Едва узники успели пройти через городок, припустил дождь, да еще холодный. Они шлепали босиком по лужам и все поглядывали на низкое небо: надолго ли такой душ? И ветер пронизывает до костей.

Быстрее всего намокают плечи. Проклятая лагерная одежда вбирает воду, как губка. Мучительный холодный компресс! Что толку, если воротник поднят? С него все равно стекает холодная вода. Что толку, если руку засунул в карман? Карман мокрый, и рука мокрая.

Мало надежды, что вскоре распогодится. Тучи низко висят над долиной, гребни гор смутно угадываются. Дождь не унимался, а когда они подошли к пакгаузу, превратился в ливень. Конвоиры с собаками спрятались под навесом, а думпкары стояли под открытым небом, и картошку полоскал дождь.

– Русские не боятся дождя! – весело сказал долговязый конвоир, стоя под навесом.

Конвоир был в плащ-палатке с капюшоном, и поверх нее висел автомат, блестевший так, будто был отлакирован или смазан жиром.

– А русские вообще ничего не боятся, – отозвался Старостин по-немецки. – Не боятся ни воды, – и добавил, кивнув подбородком на автомат, – ни огня.

Долговязый что-то сказал своему низенькому товарищу. Этьен расслышал слова «фойер», «крематориум», и оба захихикали, а потом долговязый сказал:

– Для таких русских, которые не боятся ни воды, ни огня, есть еще виселица.

– Никого нельзя повесить выше виселицы! – с вызовом сказал Старостин.

– Слабое утешение для того, кто уже висит. И твоя русская пословица ему не поможет.

– Это не русская пословица, это – Фридрих Шиллер. Пьеса «Заговор Фиеско». А говорит тот самый мавр, который сделал свое дело…

– Где ты так хорошо научился говорить по-немецки?

– О, это было очень давно. У меня тогда тоже был макинтош, и я имел право переждать сильный дождь под крышей.

Конвойные перебросились несколькими словами, после чего последовала неожиданная команда: прекратить работу, спрятаться под навесом и смирно стоять.

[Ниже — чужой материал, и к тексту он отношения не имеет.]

theorem dequeued_queue (rest : List FaultRec) (slot : Nat) : sgetD (dequeued s rest slot).flt.supq s.occ.a [] = rest := by
  cases rest with
  | nil =>
    show sgetD (sdel s.flt.supq s.occ.a) s.occ.a [] = []
    rw [sgetD, sget_sdel, if_pos rfl]
    rfl
  | cons x xs => exact sgetD_sset_same ..

/-- The record's token at the groom core's slot (R412). -/
def withInbox (s : State) (k : Nat) (q : List Token) : State := { s with frm := { s.frm with inbox := sset s.frm.inbox k q } }

theorem execSupervisorFaultDequeue_of_fault {rest : List FaultRec} (hq : sgetD s.flt.supq s.occ.a [] = r :: rest)
    (on : (tileReg s s.occ.a 7).toNat / 2 ^ 31 % 2 = 1) (free : sget s.flt.busy s.occ.a = none)
    (room : (inboxOf s s.occ.a ((tileReg s s.occ.a 7).toNat % 512)).length < 4) :
    ∃ k q, execSupervisorFaultDequeue s =
      .next (wakeGroom (withInbox (setFaultRegs (dequeued s rest ((tileReg s s.occ.a 7).toNat % 512)) s.occ.a r) k q) s.occ.a) := by
  have goes : ¬ (!bit (tileReg s s.occ.a 7).toNat 31 || (sget s.flt.busy s.occ.a).isSome ||
      decide (4 ≤ (inboxOf s s.occ.a ((tileReg s s.occ.a 7).toNat % 512)).length)) = true := by
    rw [bit_true on, free]
    simpa using room
  unfold execSupervisorFaultDequeue
  simp only [hq]
  rw [if_neg (by simpa only [Bool.or_eq_true, decide_eq_true_eq] using goes)]
  exact ⟨_, _, rfl⟩

theorem tileReg_congr {t u : State} (h : t.flt = u.flt) (tile n : Nat) : tileReg t tile n = tileReg u tile n := by
  rw [tileReg, tileReg, h]

theorem wakeGroom_withInbox (u : State) (k : Nat) (q : List Token) (tile : Nat) : (wakeGroom (withInbox u k q) tile).flt = u.flt ∧
    (wakeGroom (withInbox u k q) tile).mem = u.mem ∧ (wakeGroom (withInbox u k q) tile).ctxs = u.ctxs := wakeGroom_keeps (withInbox u k q) tile

theorem dequeued_keeps (rest : List FaultRec) (slot : Nat) : (dequeued s rest slot).flt.busy =
    sset s.flt.busy s.occ.a (slot * 8 + (inboxOf s s.occ.a slot).length) ∧ (dequeued s rest slot).mem = s.mem ∧ (dequeued s rest slot).ctxs = s.ctxs :=
  ⟨rfl, rfl, rfl⟩

/-- The taken record: the queue goes on behind it, its slot is busy with it and the registers hold it. -/
def Taken (s t : State) (r : FaultRec) (rest : List FaultRec) (slot : Nat) : Prop :=
  sgetD t.flt.supq s.occ.a [] = rest ∧ t.flt.busy = sset s.flt.busy s.occ.a (slot * 8 + (inboxOf s s.occ.a slot).length) ∧
  tileReg t s.occ.a 1 = BitVec.ofNat 32 r.cause ∧ t.mem = s.mem ∧ t.ctxs = s.ctxs

theorem taken_wakeGroom (rest : List FaultRec) (slot k : Nat) (q : List Token) :
    Taken s (wakeGroom (withInbox (setFaultRegs (dequeued s rest slot) s.occ.a r) k q) s.occ.a) r rest slot := by
  obtain ⟨flt, mem, ctxs⟩ := wakeGroom_withInbox (setFaultRegs (dequeued s rest slot) s.occ.a r) k q s.occ.a
  obtain ⟨supq, busy, regsMem, regsCtxs⟩ := setFaultRegs_keeps (dequeued s rest slot) s.occ.a r
  obtain ⟨busy', mem', ctxs'⟩ := dequeued_keeps (s := s) rest slot
  refine ⟨?_, ?_, ?_, ?_, ?_⟩
  · rw [flt, supq, dequeued_queue]
  · rw [flt, busy, busy']
  · rw [tileReg_congr flt, setFaultRegs_cause]
  · rw [mem, regsMem, mem']
  · rw [ctxs, regsCtxs, ctxs']

theorem execSupervisorFaultDequeue_of_empty (h : sgetD s.flt.supq s.occ.a [] = []) : execSupervisorFaultDequeue s = .next s := by
  simp only [execSupervisorFaultDequeue, h]

/-! Halts (R424 to R429). -/

section Requests
variable {x : Ctx} (hx : ctxOf s s.occ.a = some x)
include hx

theorem execHalt_eq : execHalt s =
    if haltEnabled s x.asid && (sget s.flt.haltCtx s.occ.a).isNone && haltRoom s s.occ.a then .next (haltContext s s.occ.a none) else .next s := by
  simp only [execHalt, hx]

theorem execHalt_halts (on : haltEnabled s x.asid = true) (runs : sget s.flt.haltCtx s.occ.a = none) (room : haltRoom s s.occ.a = true) :
    execHalt s = .next (haltContext s s.occ.a none) := by
  rw [execHalt_eq hx, on, runs, room]
  rfl

theorem execHalt_waits (off : haltEnabled s x.asid = false ∨ haltRoom s s.occ.a = false) : execHalt s = .next s := by
  rw [execHalt_eq hx]
  obtain off | off := off
  · rw [off]
    rfl
  · rw [off, Bool.and_false]
    rfl

end Requests

theorem parkFrame_halted (s : State) (tile rank c i : Nat) (hlt : Bool) : (parkFrame s tile rank c i hlt).flt.halted = s.flt.halted := by
  unfold parkFrame
  dsimp only
  split
  · rfl
  · split
    · split
      · rw [writeRecord_flt]
        rfl
      · rfl
    · rw [writeRecord_flt, (besideRows_moveRows ..).eq (·.flt) fun _ _ _ _ => rfl]
      rfl

theorem raiseOn_halted (s : State) (tile : Nat) (r : FaultRec) : (raiseOn s tile r).flt.halted = s.flt.halted := by
  unfold raiseOn
  split
  · rfl
  · split
    · rfl
    · rw [writeRecord_flt]
      exact parkFrame_halted ..

theorem writeHalt_flt (s : State) (tile elem : Nat) (τ : Task) : (writeHalt s tile elem τ).flt = s.flt :=
  (besideRows_recordWrite ..).eq (·.flt) fun _ _ _ _ => rfl

/-- A task off its element, with its halt record, waiting for its resume. -/
def heldTask (s : State) (tile elem : Nat) (τ : Task) : State :=
  let s' := setPe s tile elem { peAt s tile elem with run := none }
  writeHalt { s' with flt := { s'.flt with halted := sset s'.flt.halted (tile * 9 + elem) ({ τ with step := 0 } : Task).bare } } tile elem { τ with step := 0 }

theorem heldTask_halted (s : State) (tile elem : Nat) (τ : Task) :
    sget (heldTask s tile elem τ).flt.halted (tile * 9 + elem) = some ({ τ with step := 0 } : Task).bare := by
  rw [heldTask, writeHalt_flt]
  exact sget_sset_same _ _ _

/-- A task that can be held stands among the halted ones, and its frame is parked. -/
theorem haltTask_of_holds {elem : Nat} (h : haltHolds s tile τ = true) : haltTask s tile elem τ d =
    if τ.kind == .frame then raiseOn (parkFrame (heldTask s tile elem τ) tile τ.rank τ.ctx τ.iter true) tile (haltRecord s tile elem τ d)
    else enqueueFault (heldTask s tile elem τ) tile (haltRecord s tile elem τ d) := if_pos h

theorem haltTask_halted {elem : Nat} (h : haltHolds s tile τ = true) :
    sget (haltTask s tile elem τ d).flt.halted (tile * 9 + elem) = some ({ τ with step := 0 } : Task).bare := by
  rw [haltTask_of_holds h]
  split
  · rw [raiseOn_halted, parkFrame_halted]
    exact heldTask_halted s tile elem τ
  · rw [enqueueFault_flt_halted]
    exact heldTask_halted s tile elem τ

theorem haltHolds_of_live (pv : s.dev.pv = true) (h : τ.kind = .frame → frameLive s tile τ.rank τ.ctx τ.iter = true) : haltHolds s tile τ = true := by
  rw [haltHolds, pv, Bool.true_and, Bool.or_eq_true]
  by_cases hk : τ.kind = .frame
  · exact .inr (h hk)
  · exact .inl (by simpa using hk)

theorem stepsDone_of {elem : Nat} (h1 : τ.step = 1)
    (hpos : τ.pos ≤ τ.len ∨ τ.tid = 0 ∧ ((peAt s tile elem).held = [] ∨ tile ∈ s.frm.frozen)) : stepsDone s tile elem τ = true := by
  simpa [stepsDone, h1, Task.spent] using hpos

section Steps
variable (hτ : s.task? = some τ) (done : stepsDone s s.occ.a s.occ.b τ = true) (room : haltRoom s τ.ctx = true)
include hτ done room

theorem execStepHalt_holds (h : haltHolds s s.occ.a τ = true) :
    execStepHalt s = .next (haltTask { s with flt := { s.flt with haltCtx := sset s.flt.haltCtx τ.ctx () } } s.occ.a s.occ.b τ 0xFE) := by
  simp only [execStepHalt, hτ]
  rw [if_pos ⟨done, room⟩, h]
  rfl

theorem execStepHalt_loses (h : haltHolds s s.occ.a τ = false) : execStepHalt s = .next (haltTask s s.occ.a s.occ.b τ 0xFE) := by
  simp only [execStepHalt, hτ]
  rw [if_pos ⟨done, room⟩, h]
  rfl

end Steps

theorem execStepHalt_of_waits (hτ : s.task? = some τ) (h : τ.step ≠ 1 ∨ haltRoom s τ.ctx = false) : execStepHalt s = .next s := by
  simp only [execStepHalt, hτ]
  refine if_neg fun ⟨done, room⟩ => ?_
  obtain h | h := h
  · simp [stepsDone, h] at done
  · rw [h] at room
    cases room

/-! ERES, ESC and EKILL at commit (R373 to R376). -/

theorem handlerStatus_of_nothing (hc : currentRecord s o = none) (hh : haltedRecord s o = none) : handlerStatus s o = 1 := by
  simp only [handlerStatus, hc, haltedStatus, hh]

Долговязый поманил к себе пальцем образованного русского. Потом они стояли рядом и вели разговор на литературные темы. Немец с интересом слушал про Шиллера, про романтическую школу «Штурм унд Дранг», а у русского при этом был вид профессора: с таким достоинством он держался и такой тонкой эрудицией блистал.

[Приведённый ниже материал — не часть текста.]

-- ==== Sys2Proof/Machine/Lifecycle.lean ====
section
/-! DEFINITION. INIT, DEINIT and INFO (spec/40_lifecycle.md R120 to R124). -/

namespace Sys2Proof.Machine

/-- INIT after its checks (R120): acquire the transport; on success both buffers are zeroed and INITED
is set, on failure nothing has changed. -/
def initBody (s : State) : State :=
  let r := busAcquire s
  match r.1 with
  | .fail e => raise (.transportFailure e) r.2
  | .ok => respondOk 0 (((r.2.setUp Buffer.zero).setDown Buffer.zero).setInited true)

/-- INIT (R120). It is not gated by INITED (R254). -/
def execInit (hv : Bool) (s : State) : Result := .next (withHandle hv s (initBody s))

/-- DEINIT's power-down write: STBY is set in UP, then UP is written (R121). -/
def powerDown (s : State) : Ack × State := memWriteUp (s.setUp (setUpField .stby 1 s.up))

/-- DEINIT after its checks (R121, R122). A failed write is followed by a release whose answer is
ignored, and the write's error is the one reported. After either failure INITED stays 1 and STBY stays
1 (log entry 14). -/
def deinitBody (s : State) : State :=
  let w := powerDown s
  let r := busRelease w.2
  match w.1 with
  | .fail e => raise (.transportFailure e) r.2
  | .ok =>
    match r.1 with
    | .fail e2 => raise (.transportFailure e2) r.2
    | .ok => respondOk 0 (forgetBuffers (r.2.setInited false))

/-- DEINIT (R121, R122). -/
def execDeinit (hv : Bool) (s : State) : Result := .next (gate hv s (deinitBody s))

/-- INFO (R123). It reads no state and ignores `hv` and INITED (D16). -/
def execInfo (_hv : Bool) (s : State) : Result := .next (respondInfo s)

end Sys2Proof.Machine
end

Дождь поутих. Картофель рассортировали и выгрузили. Продрогших, промокших до нитки лагерников снова нанизывали на длинный мокрый канат, и все зашлепали по лужам обратно в лагерь.

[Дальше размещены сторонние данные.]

/-- CLK and INJ of the up buffer, `{UP[4][7], UP[3][4]}` and `UP[2][4]` (R202). -/
def clkOf (up : Buffer) : Nat := 2 * ((up.b4 &&& 0x80#8) >>> 7).toNat + ((up.b3 &&& 0x10#8) >>> 4).toNat
def sideOf (up : Buffer) : Bool := up.b2.getLsbD 4

/-- A signed number as 40 bits of data (R98). -/
def dataOf (z : Int) : Word := (BitVec.ofInt 40 z).setWidth 64

/-- The answer to a frequency (R205, R206): InvalidClock, else OutOfRange, else the PLL word. `Int.tdiv`
is the exact quotient with the fraction dropped, toward zero. -/
def f2pAnswer (fHz : Int) (clk : Nat) (side : Bool) : Word :=
  match kOf clk with
  | none => 0xA000000000000000
  | some k =>
    let p := Int.tdiv (fHz + offsetOf side) k
    if p < 0 ∨ p > 0x3FFF then 0x8000000000000000 else dataOf p

/-- The answer to a PLL word (R207, R208): OutOfRange, else InvalidClock, else the frequency. -/
def p2fAnswer (p : Nat) (clk : Nat) (side : Bool) : Word :=
  if p > 0x3FFF then 0x8000000000000000
  else match kOf clk with
    | none => 0xA000000000000000
    | some k => dataOf (p * k - offsetOf side)

/-! The search. -/

/-- UP with SDIR = d and SMODE = 1 (R221). -/
def searchUp (d : Nat) (up : Buffer) : Buffer :=
  { up with
    b2 := (up.b2 &&& 0x7F#8) ||| (BitVec.ofNat 8 d <<< 7)
    b0 := (up.b0 &&& 0xBF#8) ||| 0x40#8 }

/-- UP with its PLL field taken from DOWN's SPLL (R227). -/
def latchUp (down up : Buffer) : Buffer :=
  { up with b0 := (up.b0 &&& 0xC0#8) ||| (down.b0 &&& 0x3F#8), b1 := down.b1 }

/-- DOWN's SPLL as data (R227). -/
def spllOf (down : Buffer) : Word := ((down.b0 &&& 0x3F#8).setWidth 64 <<< 8) ||| down.b1.setWidth 64

/-- READY and BLIMIT of five received bytes (R24). -/
def readyOf (b : Buffer) : Bool := b.b0.getLsbD 7
def blimitOf (b : Buffer) : Bool := b.b0.getLsbD 6

/-- What the ports show of polls that were not ready (R226): a read and a sleep each. -/
def notReadyEvents (bs : List Buffer) : List Event :=
  bs.flatMap fun b => [Event.memRead Config.devAddr (.ok b), Event.sleep Config.pollIntervalMs]

/-! Turns. -/

/-- The state with the turn taken: the schedule has lost its head, if it had one, and where the order of two agents was
a free value one more is drawn (log entry 2). -/
def moved (s : State) : State := { s with sched := s.sched.tail, drawn := (turn s).2.drawn }

/-- TRB is ready for the word (R302, R230). -/
def readyFor (f : Fsm) (cw : Word) : Prop := f = .idle ∨ ((f = .committed ∨ f = .polling) ∧ opOf cw = 0x08)

/-! Classes of commands. -/

/-- The commands that check the handle (R251): all but INFO, F2PX, P2FX. -/
def needsHandle : Instr → Bool
  | .info _ => false
  | .f2px _ _ _ _ => false
  | .p2fx _ _ _ _ => false
  | _ => true

/-- The commands the lifecycle gate applies to (R254): all but INIT, INFO, F2PX, P2FX. -/
def needsInit : Instr → Bool
  | .init _ => false
  | i => needsHandle i

/-- INIT, DEINIT, COMMIT, REFRESH, SEARCH: the commands that do I/O (R61). -/
def doesIo : Instr → Bool
  | .init _ => true
  | .deinit _ => true
  | .commit _ => true
  | .refresh _ => true
  | .search _ _ => true
  | _ => false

У Этьена окоченели плечи и сильно болела спина под лопатками, не повезло ему с сегодняшней прогулкой на станцию.

Хотя он научился согласно шагать с Мамедовым не в ногу, ходить на поводке по скользкой дороге очень утомительно. Вот если бы на запястьях и на щиколотках было побольше мяса! А то кажется, железо сквозь тонкую кожу трет кости.

Он не может сказать про себя, что худеет, худеть уже невозможно, но он продолжает терять в весе. Сколько же он теперь весит – 45, 40 килограммов или еще меньше?

Никогда еще одышка не мучила Старостина так сильно, как сегодня. Потому, может быть, что обратная дорога идет в гору? Но вот же Мамедову и тем, кто шагает рядом, подъем вовсе не кажется крутым!

Старостин шел с трудом, сдерживая кашель. Каждая лужа, в которую он ступал ногами в разбитых колодках, становилась все холодней и холодней…

Он так измучился, что с трудом волочил даже свой взгляд, и видел только лужи под ногами. Он мечтал об одном – дойти, дойти, дойти до лагерных ворот. Никогда раньше не поверил бы, что будет с вожделением и надеждой думать о воротах, ведущих за проволоку.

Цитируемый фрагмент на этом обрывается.